Distillation Loss Function: This function calculates the combined loss for training the student model.
- student_loss: The standard categorical cross-entropy between the true labels and the student’s predictions.
- Soft Targets: The teacher’s output is softened using a temperature parameter. This helps convey more nuanced information to the student.
- Distillation Loss: Calculated using the Kullback-Leibler divergence between the teacher’s softened output and the student’s output.
- Combined Loss: Combines the student loss with the distillation loss, weighted by alpha.
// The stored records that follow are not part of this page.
/-- A reset of the whole device puts every other register that it covers back to its reset value (02 R40). -/
theorem hardReset_rd {s : State} {p : Bool} {k : Nat} (hk : ∀ f ∈ resetOwn, ¬ f.holds k)
    (h : (keptWord k || isCol k || (!p && (isCfg 0 k || isCfg 1 k))) = false) : (s.hardReset p).rd k = regReset k := by
  have one : ∀ {f : Fld} {u : State} {v i : Nat}, (resetOwn.any (fun g => f.base == g.base && f.stride == g.stride && f.count == g.count)) = true →
      (u.put f v i).rd k = u.rd k := by
    intro f u v i hf
    obtain ⟨g, hg, x⟩ := List.any_eq_true.mp hf
    simp only [Bool.and_eq_true, beq_iff_eq] at x
    exact rd_put_apart (resetOwn_holds hk hg ⟨x.1.1, x.1.2, x.2⟩)
  have aos : ∀ {u : State} {fn : Nat}, (u.endAosContainment fn).rd k = u.rd k := by
    intro u fn
    unfold State.endAosContainment State.setFlag
    refine ite_both (P := fun t => State.rd t k = u.rd k) rfl ?_
    dsimp only
    rw [one (by decide +kernel), one (by decide +kernel), one (by decide +kernel)]
  have kp : ∀ {u v : State}, (u.keepProgram v).rd k = u.rd k := by
    intro u v
    unfold State.keepProgram
    exact ite_both (P := fun t => State.rd t k = u.rd k) (rd_keepFlds (resetOwn_all hk (by decide +kernel))) rfl
  unfold State.hardReset State.cause State.setFlag
  dsimp only
  generalize (if (s.haltCapture.electricalIdle).magTakes = true then (s.haltCapture.electricalIdle).commitAllUnits
    else s.haltCapture.electricalIdle).dropStaged.selfRefresh.flashReset = s2
  generalize s2.powerUpOutputs.bumpAll.resetUnits p = s3
  have sh : ∀ {u : State} {q : Nat → Bool}, (u.clearShadows q).rd k = u.rd k := fun {u q} => rfl
  have r4 : ((((s3.clearRegs (fun k => keptWord k || (isCol k || !p && (isCfg 0 k || isCfg 1 k)))).clearShadows
      (fun k => isCol k || !p && (isCfg 0 k || isCfg 1 k))).keepFlds s2 (if p = true then keptFlds else keptFlds ++ keptLink)).keepFlds s3
      ((List.range 5).map (fun k => (Reg.MBX_CORE_STATUS_STAMP, k)))).rd k = regReset k := by
    rw [rd_keepFlds (resetOwn_all hk (by decide +kernel))]
    cases p
    · rw [rd_keepFlds (resetOwn_all hk (by decide +kernel)), sh, rd_clearRegs, if_neg (by simpa [Bool.or_assoc] using h)]
    · rw [rd_keepFlds (resetOwn_all hk (by decide +kernel)), sh, rd_clearRegs, if_neg (by simpa [Bool.or_assoc] using h)]
  generalize ((((s3.clearRegs _).clearShadows _).keepFlds s2 _).keepFlds s3 _) = s4 at r4
  rw [rd_put_apart (by cases p <;> exact resetOwn_holds hk (g := Reg.RST_CAUSE_WORD) (by decide) ⟨rfl, rfl, rfl⟩), one (by decide +kernel), one (by decide +kernel), kp]
  exact ite_both (P := fun t => State.rd t k = regReset k) r4 (by rw [aos, aos]; exact r4)

/-- The state after a reset of the whole device (02 R40, R41): outside the registers it is `resetUnits` of a state whose supervisor
differs from the old one in actuator outputs only; the galley is in self-refresh. -/
theorem hardReset_parts {s : State} {p : Bool} : ∃ u : State, still u.pwr = still s.pwr ∧
    Moves 0x40000000000000000000000000000000000000000000000000000000000000000000000400004 (u.resetUnits p) (s.hardReset p) ∧ (s.hardReset p).get Reg.GAL_STATUS_SR = 2 ∧
    (s.hardReset p).flag (if p then Reg.RST_CAUSE_PERST else Reg.RST_CAUSE_SYS) = true := by
  have sr : ∀ u : State, still u.selfRefresh.pwr = still u.pwr := fun u => by
    unfold State.selfRefresh State.setFlag
    dsimp only
    rw [put_pwr, put_pwr]
  unfold State.hardReset
  dsimp only
  generalize h2 : (if (s.haltCapture.electricalIdle).magTakes = true then (s.haltCapture.electricalIdle).commitAllUnits
    else s.haltCapture.electricalIdle).dropStaged.selfRefresh.flashReset = s2
  have p2 : still s2.pwr = still s.pwr := by
    rw [← h2, still_of mv_flashReset (by decide +kernel), sr, still_of mv_dropStaged (by decide +kernel)]
    refine ite_both (P := fun t => still (State.pwr t) = still s.pwr) ?_ ?_
    · rw [still_of mv_commitAllUnits (by decide +kernel), still_of mv_electricalIdle (by decide +kernel), still_of mv_haltCapture (by decide +kernel)]
    · rw [still_of mv_electricalIdle (by decide +kernel), still_of mv_haltCapture (by decide +kernel)]
  have m3 : ∀ (u : State) (c q : Nat → Bool) (fs gs : List (Fld × Nat)), Moves 0x40000000000000000000000000000000000000000000000000000000000000000000000400004 u ((((u.clearRegs c).clearShadows q).keepFlds s2 fs).keepFlds u gs) :=
    fun u c q fs gs => mv_keepFlds (mv_keepFlds (Moves.step (mv_clearRegs.mono (by decide)) mv_clearShadows (by decide +kernel)) (by decide)) (by decide)
  refine ⟨s2.powerUpOutputs.bumpAll, ?_, ?_, ?_, ?_⟩
  · rw [still_of mv_bumpAll (by decide +kernel), still_powerUpOutputs, p2]
  · generalize s2.powerUpOutputs.bumpAll.resetUnits p = s3
    refine mvSetFlag (mvPut (mvPut (Moves.step ?_ mv_keepProgram (by decide +kernel)) (by decide +kernel)) (by decide +kernel)) (by cases p <;> decide +kernel)
    exact mvIte (m3 _ _ _ _ _) (Moves.step (Moves.step (m3 _ _ _ _ _) mv_endAosContainment (by decide +kernel)) mv_endAosContainment (by decide +kernel))
  · generalize State.keepProgram _ _ = x
    unfold State.cause State.setFlag
    have h : (((x.put Reg.GAL_STATUS_SR 2).put Reg.MAG_STATUS_MAG_STATE (if s.mag.module.isSome = true then 7 else 0))).get Reg.GAL_STATUS_SR = 2 := by
      rw [get_put_apart (by decide +kernel) (by decide), get_put_same (by decide +kernel) (by decide)]
      rfl
    cases p
    · exact (get_put_apart (by decide +kernel) (by decide)).trans h
    · exact (get_put_apart (by decide +kernel) (by decide)).trans h
  · unfold State.flag State.cause State.setFlag
    generalize State.put _ Reg.MAG_STATUS_MAG_STATE _ = x
    cases p
    · rw [get_put_same (by decide +kernel) (by decide)]
      decide
    · rw [get_put_same (by decide +kernel) (by decide)]
      decide

/-- Clearing the rings leaves no read outstanding (02 R42; 08 R216). -/
theorem hqReset_reads {s : State} : s.hqReset.pcie.reads = [] := by
  unfold State.hqReset
  dsimp only
  rw [mv_loadSanitize.pcie (by decide +kernel), put_pcie, mv_pageReset.pcie (by decide +kernel)]
  exact ite_both (P := fun t => (State.pcie t).reads = []) (by rw [mv_endArchive.pcie (by decide +kernel)]) rfl

/-- What a reset of a function leaves of its configuration space (02 R42; 08 R222). -/
theorem resetFn_rd {s : State} {fn k : Nat} (h : isCfg fn k = true)
    (hk : ∀ f ∈ [Reg.CFG_ID_WORD, Reg.CFG_SUBSYS, Reg.CFG_CONT_STATUS_WORD, Reg.CFG_BAR2_LO_WORD, Reg.CFG_BAR2_HI_WORD, Reg.CFG_RBAR_CTL_WORD],
      ¬ f.holds k) : (s.resetFn fn).rd k = regReset k := by
  have one : ∀ (f g : Fld) {u : State} {v i : Nat}, g ∈ [Reg.CFG_ID_WORD, Reg.CFG_SUBSYS, Reg.CFG_CONT_STATUS_WORD, Reg.CFG_BAR2_LO_WORD, Reg.CFG_BAR2_HI_WORD, Reg.CFG_RBAR_CTL_WORD] →
      (f.base = g.base ∧ f.stride = g.stride ∧ f.count = g.count) → (u.put f v i).rd k = u.rd k := by
    intro f g u v i hg h
    refine rd_put_apart ?_
    intro ⟨j, hj, e⟩
    exact hk g hg ⟨j, by omega, by rw [e, h.1, h.2.1]⟩
  unfold State.resetFn State.setFlag State.keepFlds
  dsimp only [List.foldl]
  have base : ∀ a b c d : Nat, (((((s.clearRegs (fun k => !isCfg fn k)).put Reg.CFG_CONT_STATUS_CAUSE_AOS a fn).put Reg.CFG_CONT_STATUS_CONTAINED b fn).put
      Reg.CFG_ID_VENDOR c fn).put Reg.CFG_SUBSYS d fn).rd k = regReset k := by
    intro a b c d
    rw [one Reg.CFG_SUBSYS Reg.CFG_SUBSYS (by decide) ⟨rfl, rfl, rfl⟩, one Reg.CFG_ID_VENDOR Reg.CFG_ID_WORD (by decide) ⟨rfl, rfl, rfl⟩,
      one Reg.CFG_CONT_STATUS_CONTAINED Reg.CFG_CONT_STATUS_WORD (by decide) ⟨rfl, rfl, rfl⟩, one Reg.CFG_CONT_STATUS_CAUSE_AOS Reg.CFG_CONT_STATUS_WORD (by decide) ⟨rfl, rfl, rfl⟩,
      rd_clearRegs, if_neg (by simp [h])]
  have fresh : ∀ u : State, u.rd k = regReset k → u.freshBar2.rd k = regReset k := by
    intro u hr
    unfold State.freshBar2 State.setBar2Size
    dsimp only
    rw [one Reg.CFG_BAR2_HI_ADDR Reg.CFG_BAR2_HI_WORD (by decide) ⟨rfl, rfl, rfl⟩,
      one Reg.CFG_BAR2_LO_ADDR Reg.CFG_BAR2_LO_WORD (by decide) ⟨rfl, rfl, rfl⟩,
      one Reg.CFG_RBAR_CTL_SIZE Reg.CFG_RBAR_CTL_WORD (by decide) ⟨rfl, rfl, rfl⟩, hr]
  exact ite_both (P := fun t => State.rd t k = regReset k) (fresh _ (base _ _ _ _)) (base _ _ _ _)

/-- Hot reset and FLR of function 0: the rings, the reads and the function's configuration space (02 R42; 08 R222). -/
theorem resetHost_reads {s : State} : s.resetHost.pcie.reads = [] := by
  unfold State.resetHost
  dsimp only
  rw [mv_resetFn.pcie (by decide +kernel), mv_bumpHost.pcie (by decide +kernel)]
  have h : s.hqReset.emptyHostSlots.pcie.reads = [] := by rw [mv_emptyHostSlots.pcie (by decide +kernel), hqReset_reads]
  exact ite_both (P := fun t => (State.pcie t).reads = []) (by rw [mv_efcDrop.pcie (by decide +kernel)]; exact h) h

theorem resetHost_rd {s : State} {k : Nat} (h : isCfg 0 k = true)
    (hk : ∀ f ∈ [Reg.CFG_ID_WORD, Reg.CFG_SUBSYS, Reg.CFG_CONT_STATUS_WORD, Reg.CFG_BAR2_LO_WORD, Reg.CFG_BAR2_HI_WORD, Reg.CFG_RBAR_CTL_WORD],
      ¬ f.holds k) : s.resetHost.rd k = regReset k := by
  unfold State.resetHost
  exact resetFn_rd h hk

/-- A hot reset (02 R42; 08 R222). -/
theorem hotReset_facts {s : State} : s.hotReset.pcie.linkUp = false ∧ s.hotReset.pcie.reads = [] ∧
    s.hotReset.get Reg.RST_CAUSE_HOT = 1 ∧ s.hotReset.get Reg.PCIE_STATUS_RATE = 0 := by
  have key : ∀ v w : State, v.pcie.reads = [] →
      w = (((v.put Reg.PCIE_STATUS_RATE 0).put Reg.PCIE_STATUS_WIDTH 0).setFlag Reg.PCIE_STATUS_FLIT false) → 
      (({ w with pcie := { w.pcie with linkUp := false } } : State).cause Reg.RST_CAUSE_HOT).pcie.linkUp = false ∧
      (({ w with pcie := { w.pcie with linkUp := false } } : State).cause Reg.RST_CAUSE_HOT).pcie.reads = [] ∧
      (({ w with pcie := { w.pcie with linkUp := false } } : State).cause Reg.RST_CAUSE_HOT).get Reg.RST_CAUSE_HOT = 1 ∧
      (({ w with pcie := { w.pcie with linkUp := false } } : State).cause Reg.RST_CAUSE_HOT).get Reg.PCIE_STATUS_RATE = 0 := by
    intro v w h hw
    have h1 : w.pcie.reads = [] := by rw [hw]; unfold State.setFlag; rw [put_pcie, put_pcie, put_pcie, h]
    have h2 : w.get Reg.PCIE_STATUS_RATE = 0 := by
      rw [hw]
      unfold State.setFlag
      rw [get_put_apart (by decide +kernel) (by decide), get_put_apart (by decide +kernel) (by decide),
        get_put_same (by decide +kernel) (by decide)]
      rfl
    unfold State.cause State.setFlag
    rw [put_pcie]
    refine ⟨rfl, h1, ?_, ?_⟩
    · rw [get_put_same (by decide +kernel) (by decide)]; rfl
    · rw [get_put_apart (by decide +kernel) (by decide), get_mk, h2]
  unfold State.hotReset
  exact key _ _ (ite_both (P := fun t => (State.pcie t).reads = []) (by rw [mv_resetFn.pcie (by decide +kernel)]; exact resetHost_reads) resetHost_reads) rfl

/-! ### Unit resets -/

theorem still_page {u w : State} {n : Nat} (h : still w.pwr = still u.pwr) : still (w.pageReset n).pwr = still u.pwr := by
  rw [still_of mv_pageReset (by decide +kernel), h]

theorem still_resetClk {s : State} : still s.resetClk.pwr = still s.pwr := by
  have key : ∀ u : State, still u.pwr = still s.pwr →
      still (({ u with pwr := { u.pwr with sensRefclk := u.flag Reg.CLK_SENS_REFCLK_EN } } : State).budget).pwr = still s.pwr := by
    intro u h
    rw [still_of mv_budget (by decide +kernel), ← h]
    rfl
  unfold State.resetClk
  refine key _ ?_
  rw [still_of (mv_keepFlds (mv_pageReset (s := s) (n := 1)) (by decide +kernel)) (by decide +kernel)]

theorem still_resetOch {s : State} : still s.resetOch.pwr = still s.pwr := by
  have key : ∀ u : State, still u.pwr = still s.pwr → still (({ u with och := u.och.afterReset } : State).pageReset 10).pwr = still s.pwr :=
    fun u h => still_page (u := s) h
  unfold State.resetOch
  exact key _ (by rw [still_lasersOff, still_of mv_cutArchive (by decide +kernel)])

theorem still_resetSrv {s : State} : still s.resetSrv.pwr = still s.pwr := by
  have key : ∀ u : State, still u.pwr = still s.pwr → still ((({ u with srv := {} } : State).pageReset 11).commitAll).pwr = still s.pwr := by
    intro u h
    rw [still_of mv_commitAll (by decide +kernel)]
    exact still_page (u := s) h
  unfold State.resetSrv
  exact key _ still_loopsOff

theorem still_resetMot {s : State} : still s.resetMot.pwr = still s.pwr := by
  have key : ∀ u : State, still u.pwr = still s.pwr →
      still (({ u with mot := u.mot.afterReset, pwr := { u.pwr with axesOn := [] } } : State).pageReset 12).pwr = still s.pwr :=
    fun u h => still_page (u := s) (Eq.trans rfl h)
  have h1 : ∀ (u : State) (i j : Nat), (u.bridgesOff i j).pwr = u.pwr := fun u i j => rfl
  unfold State.resetMot
  exact key _ (by rw [h1, still_spindleOff])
Step 6: Compile and Train the Student Model

# Compile the student model
student_model.compile(
    optimizer='adam',
    loss=lambda org_prediction, student_prediction: distillation_loss(org_prediction, student_prediction, teacher_output),
    metrics=['accuracy']
)

# Train the model
student_model.fit(
    X_train,
    y_train,
    validation_data=(X_val, y_val),
    epochs=10,
    batch_size=32,
    verbose=1
)

Compile Student Model: The student model is compiled using the custom distillation loss function defined earlier.
- The lambda function ensures that the distillation loss uses both the original predictions and the teacher’s output.
Train Student Model: The student model is trained with 10 epochs and a batch size of 32. During training, it learns both from the true labels and from the teacher model’s predictions to improve generalization.